The organic light emitting layer EML may include a host material and a dopant material. The host material is not limited as long as it is a commonly used material, but, for example, Alq3(tris (8-hydroxyquinolino)aluminum), CBP(4,4′-bis(N-carbazolyl)-1,1′-biphenyl), PVK(poly (n-vinylcabazole)), ADN(9,10-di(naphthalene-2-yl)anthracene), TCTA(4,4′,4″-Tris(carbazol-9-yl)-triphenylamine), TPBi(1,3,5-tris (N-phenylbenzimidazole-2-yl)benzene), TBADN(3-tert-butyl-9,10-di(naphth-2-yl) anthracene), DSA(distyrylarylene), CDBP(4,4′-bis(9-carbazolyl)-2,2″-dimethyl-biphenyl), MADN(2-Methyl-9,10-bis(naphthalen-2-yl)anthracene), etc. may be used.

The organic light emitting layer EML may emit light of different colors according to the type of dopant material and materials it contains.
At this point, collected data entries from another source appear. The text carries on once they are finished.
-- ==== Sys2Proof/Syntax.lean ====
section
/-! DEFINITION. The commands that the block takes from outside, one constructor per row of the manual's table of operations and events, and the types of their operands. -/

namespace Sys2Proof

/-- Who writes a shared control (R16). A host writes through one of its functions; a firmware writer is one core. -/
inductive Writer where
  | keystone
  | sideband
  | host (f : Fin 512)
  | serviceCore (i : Fin 52)
  | packetCore (i : Fin 272)
  deriving DecidableEq, Repr

/-- One write of a 32-bit value by one writer. -/
structure Write where
  writer : Writer
  value : Word
  deriving DecidableEq, Repr


/-- The capabilities of R171's table, and those that it names as absent. -/
inductive Capability where
  | powerManagement
  | pciExpress
  | msi
  | msix
  | aer
  | ari
  | sriov
  | ats
  | pri
  | pasid
  | doe
  | deviceSerialNumber
  | dataLinkFeature
  | physicalLayer16
  | physicalLayer32
  | physicalLayer64
  | laneMargining
  | secondaryPciExpress
  | tph
  | ltr
  | l1PmSubstates
  | resizableBar
  | ptm
  deriving DecidableEq, Repr

/-- The fields of a function's configuration space that the block acts on or reports (R165, R171, R172, R184, R194), each named as the PCI Express Base Specification names it; `capability` asks whether one is present, `bar` and `vfBar` name the registers of 32 bits. -/
inductive CfgField where
  | capability (c : Capability)
  | bar (n : Fin 6)
  | vfBar (n : Fin 6)
  | vfMemorySpaceEnable
  | initialVfs
  | firstVfOffset
  | vfStride
  | ariNextFunction
  | deviceSerialNumber
  | maxReadRequestSize
  | correctableErrorReportingEnable
  | nonFatalErrorReportingEnable
  | fatalErrorReportingEnable
  | unsupportedRequestReportingEnable
  | serrEnable
  | deviceStatus
  | uncorrectableErrorStatus
  | uncorrectableErrorMask
  | uncorrectableErrorSeverity
  | correctableErrorStatus
  | correctableErrorMask
  | firstErrorPointer
  | ecrcGenerationEnable
  | ecrcCheckEnable
  | headerLog (i : Fin 4)
  | maxLinkSpeed
  | maxLinkWidth
  | currentLinkSpeed
  | negotiatedLinkWidth
  | multipleMessageCapable
  | msiPending
  | invalidateQueueDepth
  | outstandingPageRequestCapacity
  | outstandingPageRequestAllocation
  | priResponseFailure
  | priStopped
  | maxPasidWidth
  | executePermissionSupported
  | privilegedModeSupported
  | executePermissionEnable
  | privilegedModeEnable
  | memorySpaceEnable
  | busMasterEnable
  | interruptDisable
  | powerState
  | completionTimeoutValue
  | tagRequesterEnable
  | msixEnable
  | functionMask
  | msiEnable
  | multipleMessageEnable
  | msiAddress
  | msiData
  | msiMask
  | atsEnable
  | priEnable
  | pasidEnable
  | vfEnable
  | numVfs
  | initiateFlr
  | totalVfs
  | classCode
  | msixTableSize
  deriving DecidableEq, Repr

/-- An operation on flash or fuses under a PLDM firmware update (R391, R392, R403): bytes programmed, a range erased, a digest programmed in an owner key slot, a slot revoked, the minimum SVN raised. -/
inductive FlashOp where
  | program (addr : Nat) (data : List Byte)
  | erase (addr len : Nat)
  | slot (i : Fin 4) (digest : List Byte)
  | revoke (i : Fin 4)
  | svn (n : Nat)
  deriving DecidableEq, Repr

/-- The paths that reach the device's management services (R410, R413): MCTP over SMBus, I3C or PCI Express VDM, DOE on a PF, and the pair peer over Flume. -/
inductive MgmtPath where
  | smbus
  | i3c
  | vdm
  | doe
  | flume
  deriving DecidableEq, Repr

/-- The vector that an 802.1AS announce message carries (R71): priority1, clock quality, priority2, clockIdentity of the grandmaster, and steps removed. -/
structure SyncVector where
  priority1 : Nat
  quality : Nat
  priority2 : Nat
  identity : Nat
  steps : Nat
  deriving DecidableEq, Repr

/-- Why synchronisation may be gained or lost (R31, R71): writes of MAC_TC_CTL, or what the factory image's time-aware system meets: the end of a sync interval with its offset from the master in ns, an announce message on a port, an announce-receipt timeout. -/
inductive SyncCause where
  | write (ws : List Write)
  | interval (offset : Int)
  | announce (port : Fin 16) (vector : SyncVector)
  | announceTimeout
  deriving DecidableEq, Repr

/-- Where an ECC error lies: at a memory address, in a parcel (with the record read, for a page of records), or in other storage of a cell. -/
inductive ErrPlace where
  | memory (addr : Nat)
  | parcel (id record : Nat)
  | other
  deriving DecidableEq, Repr

/-- What a parity error hits: a packet, a job, or neither. -/
inductive Victim where
  | packet (id : Nat)
  | job (j : Nat)
  | other
  deriving DecidableEq, Repr

/-- A clock that a monitor finds lost or off by more than 2 %: the root PLL, a divided clock, the SerDes PLL of some lanes, the PHY PLL of a host port. -/
inductive ClockLost where
  | root
  | divided
  | serdes (lanes : List (Fin 16))
  | phy (host : Fin 2)
  deriving DecidableEq, Repr

/-- A unit from which no heartbeat came in a span: a cell, a block or controller of a region, one whose containment would stop the region's shared SRAM or a memory channel (R419), a chip-level block, the Lookout. -/
inductive SilentUnit where
  | cell (kind : Fin 10) (cell : Nat)
  | region (r : Fin 4)
  | memory (r : Fin 4)
  | chip
  | lookout
  deriving DecidableEq, Repr

/-- An action that waits for the acknowledgement of its intent record (R450): a doorbell, the write of an event or completion queue's consumer index, a write of CBF_ISSUE or CBF_DONE, an NVMe doorbell, and a completion or event entry: function, ring (0 a CQ by its page, 1 an EQ as 16 × function + queue, 2 an NVMe CQ), number of the ring, producer index once it is written, the write itself, and the vector that it triggers. -/
inductive Intent where
  | doorbell (n : Nat) (rq : Bool) (value : Nat)
  | eqDoorbell (f e value : Nat)
  | cqIndex (n value : Nat)
  | cbf (f : Nat) (done : Bool) (value : Nat)
  | nvme (f off value : Nat)
  | entry (f ring number index addr : Nat) (pasid : Option Nat) (data : List Byte) (vector : Option Nat)
  deriving DecidableEq, Repr

/-- What a Flume heartbeat carries (R443, R446, R457): the sender's ROLE and CASC_ID, its state, the sequence number of its last commit, its CLAIM (priority and serial number), whether it concedes, and its time counter, to which a standby slaves its own (R451). -/
structure Heartbeat where
  role : Fin 4
  member : Fin 8
  state : Fin 8
  seq : Word
  prio : Fin 256
  serial : Nat
  conceded : Bool
  tc : Nat
  deriving DecidableEq, Repr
As an example, in case that the organic light emitting layer EML emits red light, the organic light emitting layer EML may include a fluorescent material including perylene or PBD:Eu(DBM)3(Phen)(tris(dibenzoylmethanato)phenanthoroline europium). For example, the included dopant material may be selected from, for example, a metal complex or an organometallic complex such as PIQIr(acac)(bis(1-phenylisoquinoline)acetylacetonate iridium), PQIr(acac)(bis(1-phenylquinoline)acetylacetonateiridium), PQIr(tris (1-phenylquinoline)iridium), and PtOEP(octacthylporphyrin platinum).

As an example, in case that the organic light emitting layer EML emits green light, the organic light emitting layer EML may include a fluorescent material including tris(8-hydroxyquinolino)aluminum (Alq3). For example, the included dopant material may be selected from, for example, a metal complex or an organometallic complex such as Ir(ppy)3(fac-tris(2-phenylpyridine)iridium).

As an example, in case that the organic light emitting layer EML emits blue light, the organic light emitting layer EML may include a fluorescent material including any one selected from the group consisting of spiro-DPVBi, spiro-6P, distyryl-benzene (DSB), distyryl-arylene (DSA), polyfluorene (PFO)-based polymers, and poly (p-phenylene vinylene) (PPV)-based polymers. For example, the included dopant material may be selected from, for example, a metal complex or an organometallic complex such as (4,6-F2ppy)2Irpic. However, the materials included in the organic light emitting layer EML are only examples and are not limited thereto.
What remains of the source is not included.